Task to complete = Look through the data below for the line with "64 * d.safeLine.toNat", and transcribe it exactly together with each line after it up to and including the line with "def Dev.latchViews (d". Give nothing else.

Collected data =
-- ==== Sys2Proof/Machine/Flags.lean ====
section
/-! DEFINITION. What is computed from the state when it is looked at: the ramp of a Bench, and what PRO shows of the
raised sources (chapters 07 and 14 of the spec). -/

namespace Sys2Proof.Machine

/-! ### The ramp of a Bench (R166, R167) -/

/-- One V16 step in nanovolts. -/
def nvStep : Nat := 2000000

/-- The ramp position at a LOOP tick: it moves towards the target by SLEW x 5 ns in every tick and stops at it (R166). -/
def Bench.vrAt (b : Bench) (t : Nat) : Nat :=
  let go := 5 * b.slew * (t - b.vrTick)
  if b.vr ≤ b.vt then min b.vt (b.vr + go) else max b.vt (b.vr - go)

/-- The position of an ended stretch of the ramp at a tick. -/
def RampSeg.posAt (s : RampSeg) (t : Nat) : Nat :=
  let go := 5 * s.slew * (t - s.tick)
  if s.vr ≤ s.vt then min s.vt (s.vr + go) else max s.vt (s.vr - go)

/-- The stretches of a ramp that a feedback result of the last 128 ticks may still ask for. -/
def trimHist (t : Nat) : List RampSeg → List RampSeg
  | [] => []
  | s :: r => if s.tick + 128 ≤ t then [s] else s :: trimHist t r

/-- The ramp anchored at a tick, so that its target or its rate may change there (R167). -/
def Bench.anchor (b : Bench) (t : Nat) : Bench :=
  { b with
    vr := b.vrAt t, vrTick := t
    hist := if b.vrTick = t then b.hist else trimHist t (⟨b.vrTick, b.vr, b.vt, b.slew⟩ :: b.hist) }

/-- VR at a tick that may lie before the present stretch of the ramp (R163). Before the ramp's first stretch it is where the ramp began. -/
def Bench.vrPast (b : Bench) (t : Nat) : Nat :=
  if b.vrTick ≤ t then b.vrAt t
  else match b.hist.find? (fun s => decide (s.tick ≤ t)) with
    | some s => s.posAt t
    | none => (b.hist.getLast?.map (·.vr)).getD b.vr

/-- The tick by which a result lies behind the figure of its own chapter on a duplex device (R359, R362). -/
def Dev.lag (d : Dev) : Nat := if d.cfg.duplex.isSome then 32 else 0

/-- The update tick s(j) counted from a Bench's epoch: E + floor(j x UPDIV x PERIOD / 64) (R158). -/
def Bench.updAt (b : Bench) (j : Nat) : Nat := b.epoch + j * b.active.updiv * b.period / 64

/-- The update tick s(j) of Bench `n`; on a duplex device the 32-tick block end at or before it (R158, R360). -/
def Dev.updAt (d : Dev) (n j : Nat) : Nat :=
  let t := (d.bench n).updAt j
  if d.cfg.duplex.isSome then t / 32 * 32 else t

/-- Ticks in one update period of a Bench (R161). -/
def Bench.updTicks (b : Bench) : Nat := b.active.updiv * b.period / 64

/-- A Bench's ramp position now, in V16. -/
def Dev.vr16 (d : Dev) (n : Nat) : Nat := min 65535 ((d.bench n).vrAt d.loop / nvStep)

/-- A Bench's target in effect, in V16. -/
def Dev.vt16 (d : Dev) (n : Nat) : Nat := min 65535 ((d.bench n).vtEff / nvStep)

/-! ### Sources, homes and entries (R315 to R320) -/

/-- Source `k` of Bench `n` (R315). -/
def srcBench (n k : Nat) : Nat := 12 * n + k

/-- Source `k` of slot `n` (R315). -/
def srcSlot (n k : Nat) : Nat := 192 + 12 * n + k

/-- Source `k` of request group `g` (R315). -/
def srcSeq (k g : Nat) : Nat := 456 + 16 * k + g

/-- Source `k` of string `s` (R315). -/
def srcStr (s k : Nat) : Nat := 593 + 6 * s + k

/-- The home of a source as a number: sources with one home carry the same number (R320). -/
def home (s : Nat) : Nat :=
  if s < 192 then s / 12
  else if s < 384 then 100 + (s - 192) / 12
  else if s < 456 then 1000 + s
  else if s < 536 then 200 + (s - 456) % 16
  else if s < 560 then 300 + (s - 536)
  else if s < 584 then 300 + (s - 560)
  else if 593 ≤ s ∧ s < 617 then 400 + (s - 593) / 6
  else 1000 + s

/-- The class the device fixes for a source, where it fixes one (R196, R290, R317 and the owning chapters). -/
def fixedCls (s : Nat) : Option Cls :=
  if s < 192 then
    match s % 12 with
    | 0 => some .trip
    | 7 => some .warn
    | 8 => some .trip
    | 9 => some .trip
    | _ => none
  else if s < 384 then
    match (s - 192) % 12 with
    | 7 => none
    | 8 => some .warn
    | 9 => some .warn
    | 10 => some .warn
    | 11 => none
    | _ => some .trip
  else if 520 ≤ s ∧ s < 536 then some .warn
  else if 560 ≤ s ∧ s < 584 then some .warn
  else if 593 ≤ s ∧ s < 617 then
    match (s - 593) % 6 with
    | 3 => some .warn
    | 4 => some .note
    | 5 => some .note
    | _ => none
  else if s = 619 ∨ s = 620 ∨ s = 622 ∨ s = 626 ∨ s = 627 then some .halt
  else if s = 621 ∨ s = 624 ∨ s = 625 ∨ s = 641 ∨ s = 643 ∨ s = 644 ∨ s = 649 then some .warn
  else if 632 ≤ s ∧ s ≤ 636 then some .warn
  else if s = 645 then some .note
  else none

/-- The map entry of a source, none of an unused one. The configuration-integrity source, COREECC and LOOPCLK have their fixed HALT input whatever
the map holds (R143, R317, R327). -/
def Dev.entry (d : Dev) (s : Nat) : Option FaultEntry :=
  match d.cfg.faults.find? (fun e => e.src == s && e.used) with
  | some e => some e
  | none => if s = 619 ∨ s = 620 ∨ s = 622 then some { src := s, cls := .halt } else none

/-- The entry of a source as the bitstream holds it, whether or not it marks it used (R318). -/
def Dev.entryRaw (d : Dev) (s : Nat) : Option FaultEntry :=
  match d.cfg.faults.find? (fun e => e.src == s) with
  | some e => some e
  | none => d.entry s

/-- A raised source, if it is raised. -/
def Dev.raisedAt (d : Dev) (s : Nat) : Option Raised := d.raised.find? (fun x => x.src == s)

/-- Whether a source's sticky bit is set (R329). -/
def Dev.sticky (d : Dev) (s : Nat) : Bool := d.raised.any (fun x => x.src == s)

/-- COREECC forces no output and does not change the shelf's state (R328). -/
def coreEcc : Nat := 620

/-- Whether a HALT in effect is set, COREECC excepted (R335). -/
def Dev.halted (d : Dev) : Bool := d.raised.any (fun x => x.eff == .halt && x.src != coreEcc)

/-- The raised sources whose class in effect is TRIP. -/
def Dev.trips (d : Dev) : List Raised := d.raised.filter (fun x => x.eff == .trip)

/-- The Benches a source forces: those its entry names and its home (R320). -/
def Dev.benchScope (d : Dev) (s : Nat) : Nat :=
  ((d.entry s).map (·.benches)).getD 0 ||| (if s < 192 then 2 ^ (s / 12) else 0)

/-- The slots whose gate a source sinks: those its entry names and its home (R320). -/
def Dev.slotScope (d : Dev) (s : Nat) : Nat :=
  ((d.entry s).map (·.slots)).getD 0 ||| (if 192 ≤ s ∧ s < 384 then 2 ^ ((s - 192) / 12) else 0)

/-- Whether the bitstream configures Bench `n`. -/
def Dev.hasBench (d : Dev) (n : Nat) : Bool := !(d.bench n).active.phases.isEmpty

/-- The SLOT entry of a slot marked present. -/
def Dev.slotCfg (d : Dev) (n : Nat) : Option SlotCfg := d.cfg.slots.find? (fun x => x.slot == n)

/-- Whether slot `n` is marked present. -/
def Dev.hasSlot (d : Dev) (n : Nat) : Bool := (d.slotCfg n).isSome

/-- Whether PRO holds Bench `n` (R335). -/
def Dev.benchHeld (d : Dev) (n : Nat) : Bool :=
  d.hasBench n && (d.halted || d.trips.any (fun x => (d.benchScope x.src).testBit n))

/-- Whether PRO holds slot `n` (R335). -/
def Dev.slotHeld (d : Dev) (n : Nat) : Bool :=
  d.hasSlot n && (d.halted || d.trips.any (fun x => (d.slotScope x.src).testBit n))

/-- The union of a mask over the sources that hold outputs as TRIP, and all of it under HALT (R323). -/
def Dev.proMask (d : Dev) (all : Nat) (m : FaultEntry → Nat) : Nat :=
  if d.halted then all else d.trips.foldl (fun a x => a ||| ((d.entry x.src).map m).getD 0) 0

/-- The THROTTLE_N groups PRO sinks. -/
def Dev.proThr (d : Dev) : Nat := d.proMask 0xFF (·.thr)

/-- The PFW_N groups PRO sinks. -/
def Dev.proPfw (d : Dev) : Nat := d.proMask 0xFF (·.pfw)

/-- The SHARE lines PRO releases to high impedance. -/
def Dev.proShare (d : Dev) : Nat := d.proMask 0xF (·.share)

/-- Whether this is a duplex device that releases the shelf's lines: RESOLVE, SYNC, SPLIT and FENCED drive none of them but through the
SAFE shutdown line (R356). -/
def Dev.dpxMute (d : Dev) : Bool :=
  d.cfg.duplex.isSome && [0, 1, 4, 6].contains (d.get F.DPX_STATUS_STATE)

/-- Whether this device sinks KILL_N: in reset and bring-up, under HALT, under a TRIP whose entry has KILL, or while the SAFE
shutdown line is asserted (R336); a duplex device that releases the line keeps only the last (R356). -/
def Dev.killSink (d : Dev) : Bool :=
  !d.ready 12 || d.safeLine
    || (!d.dpxMute && (d.halted || d.trips.any (fun x => ((d.entry x.src).map (·.kill)).getD false)))

/-- The MONITOR entry of an input. -/
def Dev.monCfg (d : Dev) (i : Nat) : Option MonCfg := d.cfg.mons.find? (fun x => x.input == i)

/-- Whether an input's window is of the fast tier (R132). -/
def Dev.fastTier (d : Dev) (i : Nat) : Bool := ((d.monCfg i).map (·.fast)).getD false

/-- The fast-tier window sources of base class TRIP or HALT whose comparator stands beyond an enabled side: what drives the fast matrix,
whether or not a clock runs (R28, R325). -/
def Dev.matrix (d : Dev) : List FaultEntry :=
  if d.ready 12 then d.cfg.faults.filter (fun e => e.used &&
    decide (384 ≤ e.src ∧ e.src < 448) && d.fastTier (e.src - 384) && (e.cls == .trip || e.cls == .halt)
      && ((e.wlo && d.lines.below.testBit (e.src - 384)) || (e.whi && d.lines.above.testBit (e.src - 384))))
  else []

/-- The condition that the fast matrix forces on the joined phases of Bench `n` (R324, R325). -/
def Dev.matrixCond (d : Dev) (n : Nat) : Option Cond :=
  let l := d.matrix.filter (fun e => e.benches.testBit n)
  if l.isEmpty then none else some (if l.any (·.pwmz) then .z else .low)

/-- Whether the safe-state wire is asserted (R327): by PRO, by the fast matrix for a source of base class HALT, and by CFGINT, which needs no
READY of PRO's; a duplex device that releases the shelf's lines does not assert it (R356). -/
def Dev.safeWire (d : Dev) : Bool := (d.halted || d.cfgBad || d.matrix.any (·.cls == .halt)) && !d.dpxMute

/-- Whether the SAFE shutdown line holds the PWM pins LOW: while it is asserted, and until the shutdown behind it has been cleared in PRO
(R327). -/
def Dev.safeHeld (d : Dev) : Bool := d.safeLine || d.asyncLow || d.sticky 627

/-- Whether the forced phases of Bench `n` take Z: an entry of a source that forces it has PWMZ; under HALT only the entry of
a HALT that names the Bench or is at home there counts; an asynchronous HALT takes every phase LOW (R324). -/
def Dev.forcedZ (d : Dev) (n : Nat) : Bool :=
  let z (x : Raised) : Bool := ((d.entry x.src).map (·.pwmz)).getD false && (d.benchScope x.src).testBit n
  if d.safeHeld || d.sticky 619 then false
  else if d.halted then d.raised.any (fun x => x.eff == .halt && x.src != coreEcc && z x)
  else d.trips.any z

/-- The shelf fault state of PRO.STATUS.STATE (R335). -/
def Dev.proState (d : Dev) : Nat := if d.halted then 2 else if d.trips.isEmpty then 0 else 1

/-- Set, unacknowledged sources of a class in effect, saturating at FFh (PRO.UNACK). -/
def Dev.unacked (d : Dev) (c : Cls) : Nat := min 255 (d.raised.filter (fun x => x.eff == c && !x.acked)).length

/-- ALERT: a WARN in effect is set and unacknowledged (R322). -/
def Dev.alert (d : Dev) : Bool := d.raised.any (fun x => x.eff == .warn && !x.acked)

/-- ALERT as SYS reads it: the source holds the level until SYS has acknowledged it (R101). -/
def Dev.alertLevel (d : Dev) : Bool := d.alert || !due d.alertX.ackAt d.loop && d.alertX.ackAt.isSome

/-- `n` assertions of a level at its source: the first starts a transfer, whose acknowledge takes the 9 ticks of R91, and one that finds
an assertion not acknowledged yet merges with it (R101; log entry 79). -/
def LevelX.assert (x : LevelX) (now n : Nat) : LevelX :=
  let idle := x.ackAt.isNone || due x.ackAt now
  if n = 0 then x
  else { x with
    ackAt := if idle then some (now + 9) else x.ackAt
    merged := x.merged || !idle || decide (2 ≤ n), again := x.again || !idle || decide (2 ≤ n) }

/-- The sum of a predicate over the first `n` numbers, as a bit mask. -/
def maskOf (n : Nat) (p : Nat → Bool) : Nat := (List.range n).foldl (fun a i => if p i then a + 2 ^ i else a) 0

/-- PRO.STATUS. -/
def Dev.wProStatus (d : Dev) : Nat :=
  d.proState + 4 * d.alert.toNat + 8 * d.killSink.toNat + 16 * (d.killSink || d.killLow).toNat
    + 32 * d.safeWire.toNat + 64 * d.safeLine.toNat

/-- PRO.UNACK. -/
def Dev.wProUnack (d : Dev) : Nat :=
  d.unacked .note + 2 ^ 8 * d.unacked .warn + 2 ^ 16 * d.unacked .trip + 2 ^ 24 * d.unacked .halt

/-- PRO.FORCED. -/
def Dev.wProForced (d : Dev) : Nat := maskOf 16 d.benchHeld + 2 ^ 16 * maskOf 16 d.slotHeld

/-- PRO.LINES. -/
def Dev.wProLines (d : Dev) : Nat := d.proThr + 2 ^ 8 * d.proPfw + 2 ^ 16 * d.proShare

/-- BEN.n.VREF: ramp position and target in effect. -/
def Dev.wVref (d : Dev) (n : Nat) : Nat := d.vr16 n + 2 ^ 16 * d.vt16 n

/-- The registers that a Clamp latches and that the register file does not hold, as whole words under their addresses (R407). -/
def Dev.latchViews (d : Dev) : List (Nat × Nat) :=
  (List.range 16).map (fun n => (0x40038 + 0x100 * n, d.wVref n)) ++
    [(0xE0000, d.wProStatus), (0xE0004, d.wProUnack), (0xE0008, d.wProForced),
     (0xA0020, d.eng.availHi), (0xA0028, d.eng.batHi), (0x120000, d.tim % 2 ^ 32), (0x120004, d.tim / 2 ^ 32)]

/-- What the snapshot registers hold after a latch: every register field, and the words above under key 8 x address (R403). -/
def Dev.latchWords (d : Dev) : List (Nat × Nat) :=
  d.latchViews.foldl (fun m x => RegFile.write (8 * x.1) x.2 m) d.regs

end Sys2Proof.Machine
end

The completed task =
    + 32 * d.safeWire.toNat + 64 * d.safeLine.toNat

/-- PRO.UNACK. -/
def Dev.wProUnack (d : Dev) : Nat :=
  d.unacked .note + 2 ^ 8 * d.unacked .warn + 2 ^ 16 * d.unacked .trip + 2 ^ 24 * d.unacked .halt

/-- PRO.FORCED. -/
def Dev.wProForced (d : Dev) : Nat := maskOf 16 d.benchHeld + 2 ^ 16 * maskOf 16 d.slotHeld

/-- PRO.LINES. -/
def Dev.wProLines (d : Dev) : Nat := d.proThr + 2 ^ 8 * d.proPfw + 2 ^ 16 * d.proShare

/-- BEN.n.VREF: ramp position and target in effect. -/
def Dev.wVref (d : Dev) (n : Nat) : Nat := d.vr16 n + 2 ^ 16 * d.vt16 n

/-- The registers that a Clamp latches and that the register file does not hold, as whole words under their addresses (R407). -/
def Dev.latchViews (d : Dev) : List (Nat × Nat) :=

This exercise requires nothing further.